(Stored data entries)
-- ==== Sys2Proof/Machine/RegMap.lean ====
section
/-! DEFINITION. The BAR0 register map: every field of every register table of the manual, with its offset, bits,
access code, reset value and range (R8, R10, R432), its 64-bit pairs (R7), its statistic counters (R441) and the
clear register of each, and one named field per register field that the rules read or write. -/

namespace Sys2Proof.Machine

/-- The access codes of R8. -/
inductive Acc
  | rw | ro | w1c | wo | rwa
  deriving DecidableEq, Repr

/-- The Range column (R10): `free` any value of the field, `clamp lo hi step` clamped to the nearest legal value,
`clampS m hi` clamped to the signed range -m..hi (step 1), `refuse lo hi` refused outside, `check` a rule of its own. -/
inductive Rng
  | free
  | clamp (lo hi step : Nat)
  | clampS (negLo hi : Nat)
  | refuse (lo hi : Nat)
  | check
  deriving DecidableEq, Repr

/-- One field of a register table: offset in its block's instance, lowest bit, width, access, reset value, range. -/
structure FieldSpec where
  off : Nat
  lo : Nat
  width : Nat
  acc : Acc
  reset : Nat
  rng : Rng
  deriving DecidableEq, Repr

/-- One register block of R432: `count` instances at `base + stride * i`, each `extent` bytes, with its fields, the
low offsets of its 64-bit pairs (R7), of its counters (R441), and each clear register with the counters its bits
clear in table order. -/
structure BlockSpec where
  base : Nat
  stride : Nat
  count : Nat
  extent : Nat
  fields : List FieldSpec
  pairs : List Nat
  counters : List Nat
  clears : List (Nat × List Nat)
  deriving DecidableEq, Repr

/-- A named field: the BAR0 address of its register, its lowest bit and its width. -/
structure Fld where
  addr : Nat
  lo : Nat
  width : Nat
  deriving DecidableEq, Repr

/-- Fields of block sys. -/
def RegMap.sysFields : List FieldSpec :=
  [⟨0x100, 0, 7, .ro, 0, .free⟩,
   ⟨0x100, 8, 4, .ro, 0, .free⟩,
   ⟨0x100, 12, 3, .ro, 0, .free⟩,
   ⟨0x104, 0, 5, .ro, 0, .free⟩,
   ⟨0x104, 5, 5, .ro, 0, .free⟩,
   ⟨0x104, 10, 5, .ro, 0, .free⟩,
   ⟨0x104, 15, 5, .ro, 0, .free⟩,
   ⟨0x104, 20, 2, .ro, 0, .free⟩,
   ⟨0x104, 22, 2, .ro, 0, .free⟩,
   ⟨0x104, 24, 2, .ro, 0, .free⟩,
   ⟨0x104, 26, 2, .ro, 0, .free⟩,
   ⟨0x108, 0, 32, .ro, 0, .free⟩,
   ⟨0x10c, 0, 32, .ro, 0, .free⟩,
   ⟨0x110, 0, 32, .ro, 0, .free⟩,
   ⟨0x114, 0, 32, .ro, 0, .free⟩,
   ⟨0x118, 0, 16, .ro, 1024, .free⟩,
   ⟨0x118, 16, 5, .ro, 0, .free⟩,
   ⟨0x118, 21, 7, .ro, 64, .free⟩,
   ⟨0x11c, 0, 1, .ro, 0, .free⟩,
   ⟨0x11c, 1, 1, .ro, 0, .free⟩,
   ⟨0x11c, 2, 6, .ro, 0, .free⟩]

/-- Block sys (R432). -/
def RegMap.sysBlock : BlockSpec :=
  ⟨0x0, 0x0, 1, 0x100000, RegMap.sysFields,
   [0x108, 0x110], [], []⟩
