-- ==== Sys2Proof/Machine/Operands.lean ====
section
/-! DEFINITION. How a core reads and writes tensor elements: runs of dimension 0 at byte places of a tensor, through the
Clear and Grain decoders (R258, R260), with the non-finite test at load (R136) and the output conversions (R126); the
output stage's overflow test (R135); queue reads and writes of a task (R115, R120); and the draws of a generator
(R150). -/

namespace Sys2Proof.Machine

/-! ### Places of elements -/

/-- `n` consecutive dimension-0 elements of a tensor, from bit `off` of its raw layout. -/
structure Run where
  off : Nat
  n : Nat
  deriving DecidableEq, Repr

/-- The coordinates of the element at bit `off` of the raw layout: each outer stride in turn, then dimension 0. -/
def Tensor.coordsAt (t : Tensor) (off : Nat) : List Nat :=
  let r := (List.range (t.rank - 1)).foldr (fun k (acc : List Nat × Nat) =>
    let st := t.strideBytes (k + 1)
    if st = 0 then (0 :: acc.1, acc.2) else (acc.2 / st :: acc.1, acc.2 % st)) ([], off / 8)
  (r.2 * 8 + off % 8) / t.type.bits :: r.1

/-- The runs of a whole tensor: its rows. -/
def Tensor.rowRuns (t : Tensor) : List Run :=
  (List.range t.rows).map (fun i => ⟨t.bitOffset (t.coords (i * t.dim 0)), t.dim 0⟩)

/-- The stored byte at offset `o` of a tensor's raw layout, decoded from its Clear block; lost data read as a free
value (R266; log entry 4). -/
def State.storedByte (s : State) (p : Nat) (t : Tensor) (o : Nat) : Byte :=
  let a := t.base + o
  if t.clear then match s.decodeBlock p t.space (a / 4096 * 4096) with
    | .ok bs => (bs[a % 4096]?).getD 0
    | .error _ => Config.free 8 (s.freeCtr + o)
  else ((s.readSpace p t.space a 1)[0]?).getD 0

/-- The bits of the element at bit `off`. -/
def State.elemBits (s : State) (p : Nat) (t : Tensor) (off : Nat) : Nat :=
  let w := t.type.bits
  let n := (off % 8 + w + 7) / 8
  bitsAt (leNat ((List.range n).map (fun i => s.storedByte p t (off / 8 + i)))) (off % 8) w

/-- Element (u, v) of a Grain block as stored; `none` in a block of x = 0xFF. -/
def State.grainElem (s : State) (p : Nat) (t : Tensor) (c : List Nat) : Option Fp :=
  let size := grainBlockBytes t.elemBytes t.grainRate
  let n := grainBits t.elemBytes t.grainRate
  (grainDecode n (s.readSpace p t.space (t.grainAddress (t.grainIndex c)) size)).map (fun vs =>
    (vs[((c)[0]?).getD 0 % 8 + 8 * (((c)[1]?).getD 0 % 8)]?).getD Fp.zero)

/-- The value of the element at bit `off` of a tensor, as it enters a unit. -/
def State.elemAt (s : State) (p : Nat) (t : Tensor) (off : Nat) : Fp :=
  if t.grain then grainValue t.type (s.grainElem p t (t.coordsAt off))
  else
    let v := t.type.decodeElem (s.elemBits p t off)
    if t.type.isMx then applyScale (s.storedByte p t (t.scaleOffsetOf (t.coordsAt off))).toNat v else v

/-- The value of the element at these coordinates. -/
def State.elem (s : State) (p : Nat) (t : Tensor) (c : List Nat) : Fp := s.elemAt p t (t.bitOffset c)
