-- ==== Sys2Proof/Machine/Tiling.lean ====
section
/-! DEFINITION. Products and their tilings: the parameter blocks of ops 0x0001 and 0x0002 (R104, R153 to R155), operand
formats of a rung (R128), array forms (R100, R103), the reference tiling (R168 to R170), tile legality (R108), and the
Enlarger with its shape cache (R163 to R171). -/

namespace Sys2Proof.Machine

/-! ### Parameter blocks -/

/-- One use of a product: its streaming and stationary matrices as tensor indices with the transposed reads of R153,
their loop strides, which of them is a gradient, the reduction length, and the layer whose scale the gradient
carries. -/
structure Use where
  stream : Nat
  streamT : Bool
  streamGrad : Bool
  strideS : List Nat
  stat : Nat
  statT : Bool
  statGrad : Bool
  strideT : List Nat
  k : Nat
  srcLayer : Nat
  deriving DecidableEq, Repr

/-- A product C of M rows and N columns (R104, R153): its uses, the array form asked for, the output type, the loops with
the strides of C, the accumulation mode, and the addend with the layer whose scale it carries. -/
structure Product where
  backward : Bool
  M : Nat
  N : Nat
  uses : List Use
  form : Nat
  out : Nat
  counts : List Nat
  strideC : List Nat
  longSum : Bool
  addend : Bool
  addendLayer : Nat
  deriving DecidableEq, Repr

/-- Three 4-byte values of a parameter block, cut at the loops in use. -/
def Task.par3 (t : Task) (off loops : Nat) : List Nat :=
  (List.range (min loops 3)).map (fun i => t.par (off + 4 * i) 4)

/-- The product of an op 0x0001 task (R104). -/
def Task.product1 (t : Task) : Product :=
  let loops := t.par 15 1
  let fl := t.par 13 1
  ⟨false, t.par 0 4, t.par 4 4,
   [⟨(t.tensors[0]?).getD noTensor, bitAt fl 0 == 1, false, t.par3 28 loops,
     (t.tensors[1]?).getD noTensor, bitAt fl 1 == 1, false, t.par3 40 loops, t.par 8 4, noLayer⟩],
   t.par 12 1, t.par 14 1, t.par3 16 loops, t.par3 52 loops, bitAt fl 3 == 1, bitAt fl 2 == 1, noLayer⟩

/-- A contribution of product 2 (R153): incoming gradient, activation, its flag, tie, rows and source layer. -/
def wgradUse (grad act : Nat) (actT tie : Bool) (sg sx : List Nat) (m layer : Nat) : Use :=
  if tie then ⟨grad, true, true, sg, act, actT, false, sx, m, layer⟩
  else ⟨act, !actT, false, sx, grad, false, true, sg, m, layer⟩

/-- The product of an op 0x0002 task (R153 to R155). -/
def Task.product2 (t : Task) : Product :=
  let loops := t.par 25 1
  let fl := t.par 2 1
  let sg := t.par3 40 loops
  let sx := t.par3 52 loops
  let s0 := (t.tensors[0]?).getD noTensor
  let s1 := (t.tensors[1]?).getD noTensor
  let data := t.par 0 1 == 1
  let first := if data then ⟨s0, false, true, sg, s1, bitAt fl 1 == 0, false, sx, t.par 8 4, t.par 16 2⟩
    else wgradUse s0 s1 (bitAt fl 0 == 1) (bitAt (t.par 26 1) 0 == 1) sg sx (t.par 4 4) (t.par 16 2)
  let more := (List.range (t.par 24 1 - 1)).map (fun i =>
    let o := 80 + 16 * i
    wgradUse (t.par o 4) (t.par (o + 4) 4) (bitAt (t.par (o + 14) 1) 1 == 1) (bitAt (t.par (o + 14) 1) 0 == 1) sg sx
      (t.par (o + 8) 4) (t.par (o + 12) 2))
  ⟨true, if data then t.par 4 4 else t.par 12 4, if data then t.par 12 4 else t.par 8 4,
   if data then [first] else first :: more,
   t.par 1 1, t.par 3 1, t.par3 28 loops, t.par3 64 loops, bitAt fl 3 == 1, bitAt fl 2 == 1, t.par 18 2⟩
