/-! ### Append (R199, R200) -/

/-- The core writes the new keys and values of its KV heads into the pages of every context of the task. -/
def State.appendKv (s : State) (c : Nat) (r : Running) (a : Attn) : State :=
  if !(a.paged && a.append) then s
  else match r.slot 1, r.slot 2, r.plan.kvLayers[a.kvLayer]? with
    | some k, some v, some l =>
      let sh := (a.shareOf r.task.coreCount (r.coreIndex c)).1
      let gs := ((List.range sh.2).map (fun x => (sh.1 + x) / a.group)).eraseDups
      (List.range a.batch).foldl (fun s b =>
        let sp := s.span r a b
        gs.foldl (fun s g => (List.range sp.rows).foldl (fun s i =>
          let j := (s.ctx sp.ctx).length + i
          let s := s.putKvRow sp.ctx a.kvLayer l false j g (s.attnRow r.p k.t a.d i g b)
          s.putKvRow sp.ctx a.kvLayer l true j g (s.attnRow r.p v.t a.d i g b)) s) s) s
    | _, _, _ => s

/-- Reads of new keys and values by an append. -/
def Running.appendReads (r : Running) (a : Attn) (c : Nat) : List (Operand × List Run) :=
  if !(a.paged && a.append) then []
  else
    let sh := (a.shareOf r.task.coreCount (r.coreIndex c)).1
    let gs := ((List.range sh.2).map (fun x => (sh.1 + x) / a.group)).eraseDups
    ((r.slot 1).toList ++ (r.slot 2).toList).map (fun o =>
      (o, (List.range a.batch).flatMap (fun b => gs.flatMap (fun g =>
        (List.range a.nq).map (fun i => attnRun o.t a.d i g b)))))

/-! ### The forward task -/

/-- Sums numbered for one row of a span. -/
def Attn.sumsPerRow (a : Attn) (sp : Span) : Nat := sp.keys + (a.d + 1) * ceilDiv sp.keys 128

/-- The largest of them among the cells. -/
def Attn.sumsMax (a : Attn) (cells : List AttnCell) : Nat := (cells.map (fun c => a.sumsPerRow c.sp)).foldl max 0

/-- A computed row: its cell, its number, its values and its lse. -/
abbrev AttnRow := AttnCell × Nat × (List (Fp × Bool) × Fp)

/-- The rows of the cells, each with its number. -/
def State.forwardRows (s : State) (r : Running) (a : Attn) (rung : Nat) (cells : List AttnCell) :
    List AttnRow :=
  cells.zipIdx.flatMap (fun c =>
    (a.rowsOf c.1.sp c.1.x.qb).map (fun i =>
      let base := s.freeCtr + (c.2 * 128 + i % 128) * a.sumsMax cells
      (c.1, i, s.forwardRow r a rung c.1.sp c.1.b c.1.h i base (c.1.x.keysOf i))))

/-- ATTENTION_FORWARD (R175 to R183). -/
def doAttentionForward (core : Nat) (s : State) : State :=
  match s.runningOn core with
  | none => s
  | some r =>
    if r.task.op ≠ 0x0003 then s
    else match r.slot 0, r.slot 3 with
      | some _, some out =>
        let a := r.task.attn
        let rung := s.effRung r.task
        let tk := s.takeFrames core r
        let s := tk.2
        if r.usesEmpty || a.idle r.task.coreCount (r.coreIndex core) then s.endTask core r 0 false
        else
          let ap := s.loadAll r (r.appendReads a core)
          let s := ap.1.appendKv core r a
          let cells := s.attnCells r a (r.coreIndex core)
          let rows := s.forwardRows r a rung cells
          let badPage := s.badPages r a cells
          let ld := s.loadAll r (r.forwardReads a cells)
          let ps := rows.map (fun (x : AttnRow) => markedRow out.t a.d x.2.1 x.1.h x.1.b 0 x.2.2.1)
          let hits := (ps.map (fun (x : Marked) => out.t.pieceHits x.1 x.2)).sum
          let s := ld.1.store r.p out.t (ps.map (·.1))
          let s := match if a.writeLse then r.operand a.lse else none with
            | some o => s.store r.p o.t (rows.map (fun (x : AttnRow) => ⟨o.t.bitOffset [x.2.1, x.1.h, x.1.b], [x.2.2.2]⟩))
            | none => s
          let s := s.attnCounts core r cells
          let s := s.count (Ctr.coreEmptyRowCount core) (rows.filter (fun (x : AttnRow) => (x.1.x.keysOf x.2.1).all List.isEmpty)).length
          let used := cells.length * 128 * a.sumsMax cells
          (s.useFree used).endTask core r hits (ap.2 || ld.2 || badPage)
      | _, _ => s.endTask core r 0 false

Your task:
Report the number of lines, in the entries above, that contain the word "coordsAt", without any other text.

The completed task:
3